- [Goal of the exercise]: Every line from the line containing "s.resSt := rfl" through the final line of the data is to be printed exactly; no other line is to appear.

[Saved entries]
######

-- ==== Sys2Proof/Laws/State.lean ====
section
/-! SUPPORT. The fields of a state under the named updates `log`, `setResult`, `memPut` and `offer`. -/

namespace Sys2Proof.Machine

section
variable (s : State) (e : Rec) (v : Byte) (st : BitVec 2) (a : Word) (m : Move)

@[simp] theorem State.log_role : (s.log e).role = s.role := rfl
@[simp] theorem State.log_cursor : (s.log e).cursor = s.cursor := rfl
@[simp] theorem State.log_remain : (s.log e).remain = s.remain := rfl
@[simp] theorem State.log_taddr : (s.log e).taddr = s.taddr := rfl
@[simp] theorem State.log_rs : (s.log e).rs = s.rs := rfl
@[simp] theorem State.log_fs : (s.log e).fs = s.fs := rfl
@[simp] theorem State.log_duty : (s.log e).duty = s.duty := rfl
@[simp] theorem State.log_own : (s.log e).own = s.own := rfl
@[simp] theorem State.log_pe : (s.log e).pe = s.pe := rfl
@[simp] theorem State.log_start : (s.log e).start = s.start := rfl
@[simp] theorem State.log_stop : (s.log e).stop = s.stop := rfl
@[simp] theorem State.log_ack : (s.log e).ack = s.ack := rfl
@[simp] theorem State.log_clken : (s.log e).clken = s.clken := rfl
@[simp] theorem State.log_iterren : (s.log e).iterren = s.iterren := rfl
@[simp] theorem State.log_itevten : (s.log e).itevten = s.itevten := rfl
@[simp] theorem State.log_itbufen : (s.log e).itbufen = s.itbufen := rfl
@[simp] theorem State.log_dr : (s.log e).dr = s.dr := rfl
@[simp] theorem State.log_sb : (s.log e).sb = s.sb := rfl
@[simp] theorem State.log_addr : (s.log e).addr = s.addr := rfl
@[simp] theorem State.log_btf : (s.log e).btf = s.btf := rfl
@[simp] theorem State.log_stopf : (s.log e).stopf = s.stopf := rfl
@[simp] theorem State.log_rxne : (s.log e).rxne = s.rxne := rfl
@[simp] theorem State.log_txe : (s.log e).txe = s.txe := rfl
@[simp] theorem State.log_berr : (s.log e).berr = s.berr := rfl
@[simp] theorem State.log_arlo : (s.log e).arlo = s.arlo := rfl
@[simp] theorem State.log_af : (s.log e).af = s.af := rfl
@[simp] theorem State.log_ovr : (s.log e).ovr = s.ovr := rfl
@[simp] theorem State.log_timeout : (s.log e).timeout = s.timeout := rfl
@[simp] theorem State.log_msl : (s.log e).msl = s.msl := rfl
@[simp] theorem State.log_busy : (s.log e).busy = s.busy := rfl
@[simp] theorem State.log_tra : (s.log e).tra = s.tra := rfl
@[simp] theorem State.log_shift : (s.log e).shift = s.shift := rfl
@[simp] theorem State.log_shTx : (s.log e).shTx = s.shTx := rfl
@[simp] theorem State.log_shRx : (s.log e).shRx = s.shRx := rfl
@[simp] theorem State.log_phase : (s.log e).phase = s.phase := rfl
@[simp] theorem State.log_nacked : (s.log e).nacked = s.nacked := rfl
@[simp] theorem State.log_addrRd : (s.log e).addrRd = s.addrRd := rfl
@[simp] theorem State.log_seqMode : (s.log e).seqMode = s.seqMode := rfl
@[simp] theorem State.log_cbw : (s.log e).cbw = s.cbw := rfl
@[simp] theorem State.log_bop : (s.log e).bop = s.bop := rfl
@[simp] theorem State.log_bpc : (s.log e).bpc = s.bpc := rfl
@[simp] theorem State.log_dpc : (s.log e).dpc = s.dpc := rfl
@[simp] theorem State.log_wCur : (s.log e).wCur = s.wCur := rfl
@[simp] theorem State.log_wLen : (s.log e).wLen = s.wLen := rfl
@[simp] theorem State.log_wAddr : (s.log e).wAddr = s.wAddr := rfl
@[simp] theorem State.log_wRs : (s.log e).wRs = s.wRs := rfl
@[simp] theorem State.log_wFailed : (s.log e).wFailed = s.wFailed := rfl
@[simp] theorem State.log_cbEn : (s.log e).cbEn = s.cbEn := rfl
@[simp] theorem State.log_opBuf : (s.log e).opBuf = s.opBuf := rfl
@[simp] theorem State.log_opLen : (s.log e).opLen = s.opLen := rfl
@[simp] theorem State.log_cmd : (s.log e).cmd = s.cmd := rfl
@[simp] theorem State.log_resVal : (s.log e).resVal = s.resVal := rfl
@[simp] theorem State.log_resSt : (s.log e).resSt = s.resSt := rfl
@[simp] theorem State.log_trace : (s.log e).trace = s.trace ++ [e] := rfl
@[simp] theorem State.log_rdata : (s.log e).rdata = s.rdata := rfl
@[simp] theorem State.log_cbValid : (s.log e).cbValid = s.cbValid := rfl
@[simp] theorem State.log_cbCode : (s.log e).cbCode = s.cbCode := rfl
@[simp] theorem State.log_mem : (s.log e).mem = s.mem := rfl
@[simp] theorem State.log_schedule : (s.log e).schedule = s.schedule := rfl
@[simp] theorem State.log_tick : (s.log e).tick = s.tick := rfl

######

- [Problem solution]:
@[simp] theorem State.log_resSt : (s.log e).resSt = s.resSt := rfl
@[simp] theorem State.log_trace : (s.log e).trace = s.trace ++ [e] := rfl
@[simp] theorem State.log_rdata : (s.log e).rdata = s.rdata := rfl
@[simp] theorem State.log_cbValid : (s.log e).cbValid = s.cbValid := rfl
@[simp] theorem State.log_cbCode : (s.log e).cbCode = s.cbCode := rfl
@[simp] theorem State.log_mem : (s.log e).mem = s.mem := rfl
@[simp] theorem State.log_schedule : (s.log e).schedule = s.schedule := rfl
@[simp] theorem State.log_tick : (s.log e).tick = s.tick := rfl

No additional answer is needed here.